Among Lyell’s topics that evening was the first scientific characterization of “the bluffs or cliffs bounding the great valley” of the Mississippi, rising “50 to 250 feet in perpendicular height, consist[ing] in great part of loam [and] occurring in a deposit resembling the loess of the Rhine.”

What Lyell was describing was that reddish silt known to anyone who’s driven the backroads of West Feliciana, Evangeline, or Catahoula Parishes and brought home some of the powdery soil on their bumper. Lyell called it “loess,” the term German scientists had coined (from löss, or los, equating to “loose” in English) to describe the similar silt deposited in the Rhine River Valley.
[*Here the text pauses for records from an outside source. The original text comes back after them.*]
-- ==== Sys2Proof/Machine/Sine.lean ====
section
/-! DEFINITION. The Sine Approximator: quadrant folding over the quarter-wave table
(42_sine_approximator.md R140 to R145). -/

namespace Sys2Proof.Machine

/-- `LutRead(i)` (20_memory.md R61); the folds keep `i` in 0..359 (log entry 14). -/
def lutRead (cfg : Config) (i : Int) : Int := (cfg.sineLut.getD i.toNat 0 : Nat)

/-- The half-wave fold of a reduced angle: 720..1439 is reflected into 0..719 (R143). -/
def halfFold (a : Int) : Int := if 720 ≤ a then 1440 - a - 1 else a

/-- The quarter-wave fold: 360..719 is reflected into 0..359 (R144). -/
def quarterFold (a : Int) : Int := if 360 ≤ a then 720 - a - 1 else a

/-- `Sine(a)`, the angle in quarter-degrees (R140): reduce (R141), fold (R143, R144), look up, and apply
the sign (R145). -/
def sine (cfg : Config) (a : Int) : Int :=
  let r := a % 1440
  let m := lutRead cfg (quarterFold (halfFold r))
  if 720 ≤ r then -m else m

end Sys2Proof.Machine
end

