-- ==== Sys2Proof/Certificates/Slice0/Obligations.lean ====
section
/-! DEFINITION. The statements for the provers, and the plain arithmetic they are written in. `Idle` is
`s.remaining = 0` and `Running` is `s.remaining ≠ 0` (10_state.md R46). `s.answer r` is `s` with the response
`r` added and nothing else changed, so an equation `exec i s = .next (s.answer r)` is also the whole frame. -/

namespace Sys2Proof.Listing

open Sys2Proof.Machine

/-- KIND as a number (30_encoding.md R81). -/
def kind (w : Word) : Nat := w.toNat / 2 ^ 28

/-- CHAN as a number (30_encoding.md R83). -/
def chan (w : Word) : Nat := w.toNat / 2 ^ 24 % 16

/-- RSVD as a number (30_encoding.md R82). -/
def rsvd (w : Word) : Nat := w.toNat / 2 ^ 16 % 256

/-- VALUE as a number (30_encoding.md R84). -/
def value (w : Word) : Nat := w.toNat % 65536

/-- `as_sN(u)` (00_scope.md R14). -/
def asSigned (n u : Nat) : Int := if u < 2 ^ (n - 1) then (u : Int) else (u : Int) - 2 ^ n

/-- Saturation to the signed 16-bit range (43_voice_compute.md R164). -/
def clip16 (v : Int) : Int := max (-32768) (min v 32767)

/-- The channel a per-voice event names; none for the other operations (41_voice_events.md R120). -/
def chanOf : Instr → Option Nibble
  | .setFrequency c _ => some c
  | .frequencyStep c _ => some c
  | .phaseModSource c _ => some c
  | .setAmplitude c _ => some c
  | .amplitudeStep c _ => some c
  | .amplitudeModSource c _ => some c
  | .amplitudeScale c _ => some c
  | .stepInterval c _ => some c
  | .endEvt => none
  | .time _ => none
  | .enable _ => none
  | .mute _ => none
  | .unrecognised _ => none
  | .tick => none

/-- A gated operation: every event but End and Time (40_event_dispatcher.md R102). -/
def gatedOp : Instr → Prop
  | .endEvt => False
  | .time _ => False
  | .tick => False
  | .enable _ => True
  | .mute _ => True
  | .setFrequency _ _ => True
  | .frequencyStep _ _ => True
  | .phaseModSource _ _ => True
  | .setAmplitude _ _ => True
  | .amplitudeStep _ _ => True
  | .amplitudeModSource _ _ => True
  | .amplitudeScale _ _ => True
  | .stepInterval _ _ => True
  | .unrecognised _ => True

/-- `s` with voice `c` replaced by what `f` makes of it, and no other change. -/
def put (s : State) (c : Nat) (f : Voice → Voice) : State :=
  { s with voices := s.voices.set c (f (s.voice c)) }

/-- The two rejections every per-voice event shares: Busy while Running, InvalidChannel when Idle and
CHAN ≥ N, the state otherwise unchanged (41_voice_events.md R120). -/
def rejects (i : Instr) (c : Nibble) (s : State) : Prop :=
  (s.remaining ≠ 0 → exec i s = .next (s.answer (.status .busy))) ∧
  (s.remaining = 0 → s.channels ≤ c.toNat → exec i s = .next (s.answer (.status .invalidChannel)))

/-- The value check and the write of a modulation-source event (41_voice_events.md R123, R126). -/
def sourceListing (s : State) (c v : Nat) (f : Bool → Nibble → Voice → Voice) : State × Status :=
  if v = 0xFFFF then (put s c (f false 0), .ok)
  else if s.channels ≤ v % 16 then (s, .invalidChannel)
  else (put s c (f true (BitVec.ofNat 4 (v % 16))), .ok)

/-- APPLY's decoding, in full and in the order of 40_event_dispatcher.md R101, with `PerVoice` as
41_voice_events.md R121 to R128 list it; written over the number the word is, apart from the decoder. -/
def applyListing (w : Word) (s : State) : State × Status :=
  let k := kind w
  let c := chan w
  let v := value w
  if k = 0 then
    ({ s with
        voices := List.replicate s.channels Voice.reset, enabledMask := 0, mutedMask := 0, remaining := 0 },
      .ok)
  else if k = 1 then ({ s with remaining := BitVec.ofNat 16 v }, .ok)
  else if 0 < s.remaining.toNat then (s, .busy)
  else if 12 ≤ k then (s, .invalidEvent)
  else if k = 2 then ({ s with enabledMask := BitVec.ofNat 16 v }, .ok)
  else if k = 3 then ({ s with mutedMask := BitVec.ofNat 16 v }, .ok)
  else if s.channels ≤ c then (s, .invalidChannel)
  else if k = 4 then (put s c fun x => { x with frequency := BitVec.ofNat 16 v, time := 0 }, .ok)
  else if k = 5 then
    (put s c fun x => { x with frequencyStep := BitVec.ofInt 16 (asSigned 16 v) }, .ok)
  else if k = 6 then sourceListing s c v fun en src x => { x with pmEn := en, pmSrc := src }
  else if k = 7 then (put s c fun x => { x with amplitude := BitVec.ofNat 8 (v % 256) }, .ok)
  else if k = 8 then
    (put s c fun x => { x with amplitudeStep := BitVec.ofInt 8 (asSigned 8 (v % 256)) }, .ok)
  else if k = 9 then sourceListing s c v fun en src x => { x with amEn := en, amSrc := src }
  else if k = 10 then
    if 31 < v then (s, .outOfRange)
    else (put s c fun x => { x with amplitudeScale := BitVec.ofNat 5 v }, .ok)
  else (put s c fun x => { x with stepInterval := BitVec.ofNat 16 v }, .ok)

/-- The amplitude after step 2 of VoiceStep in state `s` (43_voice_compute.md R152, R153). -/
def amp (s : State) (v : Voice) : Int :=
  (v.amplitude.toNat : Int) + if v.amEn then s.lastSample v.amSrc.toNat else 0

/-- The angle of a tone-mode voice before reduction (43_voice_compute.md R157, R158). -/
def angle (s : State) (v : Voice) : Int :=
  (1440 * (v.frequency.toNat : Int) * (v.time.toNat : Int)) / (s.config.sampleRate : Int) +
    if v.pmEn then s.lastSample v.pmSrc.toNat else 0

/-- A ramp tick (43_voice_compute.md R161). -/
def due (v : Voice) : Prop := v.stepInterval.toNat ≠ 0 ∧ v.time.toNat % v.stepInterval.toNat = 0

/-- Every field of 10_state.md R51 holds its reset value. -/
def allReset (s : State) : Prop :=
  (∀ c, c < s.channels →
    (s.voice c).lastSample = 0 ∧ (s.voice c).time = 0 ∧ (s.voice c).frequency = 0 ∧
    (s.voice c).frequencyStep = 0 ∧ (s.voice c).stepInterval = 0 ∧ (s.voice c).amplitude = 0 ∧
    (s.voice c).amplitudeStep = 0 ∧ (s.voice c).amplitudeScale = 0 ∧ (s.voice c).pmEn = false ∧
    (s.voice c).pmSrc = 0 ∧ (s.voice c).amEn = false ∧ (s.voice c).amSrc = 0) ∧
  s.enabledMask = 0 ∧ s.mutedMask = 0 ∧ s.remaining = 0

/-- The sum of the unmuted channels' samples in `t`, by the mask of `s` (44_sample_producer.md R183). -/
def mixOf (s t : State) : Int :=
  ((List.range s.channels).map fun c => if s.mutedMask.getLsbD c then 0 else t.lastSample c).sum

/-- `n` TICKs and nothing else presented to the block in state `s`. -/
def ticking (s : State) (n : Nat) : State := { s with host := List.replicate n .tick }

/-- Entry `i` of the table as an integer (42_sine_approximator.md R142). -/
def lut (cfg : Config) (i : Nat) : Int := ((cfg.sineLut.getD i 0 : Nat) : Int)

/-- The KIND code of a per-voice line (30_encoding.md R85, R92). -/
def pvCode : PvKind → Nat
  | .setFrequency => 4
  | .frequencyStep => 5
  | .setAmplitude => 7
  | .amplitudeStep => 8
  | .amplitudeScale => 10
  | .stepInterval => 11

/-- The numbers the assembler accepts for a per-voice line (30_encoding.md R92). -/
def pvAccepts (k : PvKind) (n : Int) : Prop :=
  match k with
  | .frequencyStep => -32768 ≤ n ∧ n ≤ 32767
  | .amplitudeStep => -128 ≤ n ∧ n ≤ 127
  | .setFrequency => 0 ≤ n ∧ n ≤ 65535
  | .setAmplitude => 0 ≤ n ∧ n ≤ 65535
  | .amplitudeScale => 0 ≤ n ∧ n ≤ 65535
  | .stepInterval => 0 ≤ n ∧ n ≤ 65535

/-- The KIND code of a modulation-source line (30_encoding.md R85, R92). -/
def sourceCode : SourceKind → Nat
  | .phaseModSource => 6
  | .amplitudeModSource => 9

/-- The VALUE of a modulation-source line: `chS` is S, `off` is 0xFFFF, a number is itself; none where the
assembler rejects the operand (30_encoding.md R92). -/
def sourceValue : SourceOperand → Option Int
  | .ch d => if d ≤ 15 then some d else none
  | .off => some 65535
  | .num n => if 0 ≤ n ∧ n ≤ 65535 then some n else none

end Sys2Proof.Listing

open Sys2Proof Sys2Proof.Machine Sys2Proof.Listing

/-! ### Encoding -/

/-- Decoding the word of a well-formed operation gives that operation, with every operand at every value
(30_encoding.md R80, R85, R87). The encoder is the model's: it writes 0 in ignored fields (log entry 13). -/
def Obligations.DecodeOfEncodeIsIdentity : Prop :=
  ∀ (i : Instr) (w : Word), i.wellFormed = true → encode i = some w → decodeWord w = i

/-- Encoding what a word decodes to gives the word back but for the fields its kind ignores, which become
0: no other bit is dropped (30_encoding.md R82, R83, R87; log entry 13). -/
def Obligations.EncodeOfDecodeClearsIgnoredFields : Prop :=
  ∀ w : Word,
    (kind w = 0 → encode (decodeWord w) = some 0) ∧
    (1 ≤ kind w → kind w ≤ 3 → encode (decodeWord w) = some (w &&& 0xF000FFFF)) ∧
    (4 ≤ kind w → kind w ≤ 11 → encode (decodeWord w) = some (w &&& 0xFF00FFFF)) ∧
    (12 ≤ kind w → encode (decodeWord w) = some (w &&& 0xF0000000))

/-- The kind table of 30_encoding.md R85 and R86, with CHAN and VALUE as numbers: every word decodes to
exactly one of the twelve kinds or to an unrecognised one, well-formed, and never to TICK (R88). -/
def Obligations.KindTableDecodesEveryWord : Prop :=
  ∀ w : Word,
    let c : Nibble := BitVec.ofNat 4 (chan w)
    let v : Half := BitVec.ofNat 16 (value w)
    (kind w = 0 → decodeWord w = .endEvt) ∧ (kind w = 1 → decodeWord w = .time v) ∧
    (kind w = 2 → decodeWord w = .enable v) ∧ (kind w = 3 → decodeWord w = .mute v) ∧
    (kind w = 4 → decodeWord w = .setFrequency c v) ∧
    (kind w = 5 → decodeWord w = .frequencyStep c v) ∧
    (kind w = 6 → decodeWord w = .phaseModSource c v) ∧
    (kind w = 7 → decodeWord w = .setAmplitude c v) ∧
    (kind w = 8 → decodeWord w = .amplitudeStep c v) ∧
    (kind w = 9 → decodeWord w = .amplitudeModSource c v) ∧
    (kind w = 10 → decodeWord w = .amplitudeScale c v) ∧
    (kind w = 11 → decodeWord w = .stepInterval c v) ∧
    (12 ≤ kind w → decodeWord w = .unrecognised (BitVec.ofNat 4 (kind w))) ∧
    (decodeWord w).wellFormed = true ∧ decodeWord w ≠ .tick

/-- 30_encoding.md R82: two words that agree outside bits 23:16 step the block alike, and the word software
writes for an operation has 0 there. -/
def Obligations.ReservedBitsAreIgnored : Prop :=
  (∀ (s : State) (w w' : Word) (rest : List HostOp),
    (∀ i, i < 32 → i < 16 ∨ 24 ≤ i → w.getLsbD i = w'.getLsbD i) →
    step { s with host := .apply w :: rest } = step { s with host := .apply w' :: rest }) ∧
  ∀ (i : Instr) (w : Word), encode i = some w → rsvd w = 0

/-- The kinds End, Time, Enable and Mute, and the unrecognised ones, do not read CHAN: words that agree
outside bits 27:24 step the block alike (30_encoding.md R83, R86). -/
def Obligations.GlobalEventsIgnoreChannelField : Prop :=
  ∀ (s : State) (w w' : Word) (rest : List HostOp),
    kind w ≤ 3 ∨ 12 ≤ kind w → (∀ i, i < 32 → i < 24 ∨ 28 ≤ i → w.getLsbD i = w'.getLsbD i) →
    step { s with host := .apply w :: rest } = step { s with host := .apply w' :: rest }

/-- The eleven encoding examples of 30_encoding.md R94, each decoded; the words are the spec's. -/
def Obligations.SpecExampleWordsDecode : Prop :=
  decodeWord 0x00000000 = .endEvt ∧ decodeWord 0x10007D00 = .time 32000 ∧
  decodeWord 0x20000001 = .enable 1 ∧ decodeWord 0x400003E8 = .setFrequency 0 1000 ∧
  decodeWord 0x700000FF = .setAmplitude 0 255 ∧ decodeWord 0xA0000008 = .amplitudeScale 0 8 ∧
  decodeWord 0x4300FFFF = .setFrequency 3 0xFFFF ∧ decodeWord 0x810000FF = .amplitudeStep 1 0xFF ∧
  decodeWord 0x5200FF9C = .frequencyStep 2 0xFF9C ∧ decodeWord 0x90000001 = .amplitudeModSource 0 1 ∧
  decodeWord 0x6F00FFFF = .phaseModSource 15 0xFFFF

/-- A transport that splits words sends the byte holding bits 7:0 first, and four bytes an event
(20_memory.md R64); fewer than four bytes are no event (the model's choice, log entry 12). -/
def Obligations.TransportBytesDecodeLittleEndian : Prop :=
  (∀ (w : Word) (rest : List Byte), decodeBytes (bytesOfWord w ++ rest) = .ok (decodeWord w, rest)) ∧
  (∀ (b0 b1 b2 b3 : Byte) (rest : List Byte) (w : Word),
    wordOfBytes (b0 :: b1 :: b2 :: b3 :: rest) = .ok (w, rest) ↔
      w.toNat = b0.toNat + 2 ^ 8 * b1.toNat + 2 ^ 16 * b2.toNat + 2 ^ 24 * b3.toNat) ∧
  ∀ bytes : List Byte, bytes.length < 4 → decodeBytes bytes = .error .truncatedWord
Loess also occurs in Argentina, China, across Europe, in parts of Russia, and in the midwestern United States.

Silt is not a soil type per se, but rather a particle size, ranging from 0.004 to 0.06 millimeters in diameter, making it coarser and heavier than clay particles but finer and lighter than sand grains. It got deposited in vast quantities along the lower Mississippi Valley as a consequence of the end of the Ice Age. As glaciers receded from North America fifteen to twenty thousand years ago, they left behind debris of all sizes. Boulders and larger rocks generally stayed put, whereas smaller stones, gravel, sand, silt, and clay moved with the elements.

For millennia, spring runoff transported these smaller materials down a swollen Mississippi and its tributaries. Stones and gravel generally settled out, whereas finer alluvium moved onward. “The meltwater flowing down an extensive braided stream system spread the glacial sediment,” wrote Paul V. Heinrich of the Louisiana Geological Survey, “including large volumes of silt, over the Pleistocene floodplain of the Mississippi River.” In the autumn and winter, however, “the melting of the southern edges of the ice sheets largely ceased, [which caused] large areas of the previously flooded [valley] to become dry and [prone to] strong winds” blowing across the continent.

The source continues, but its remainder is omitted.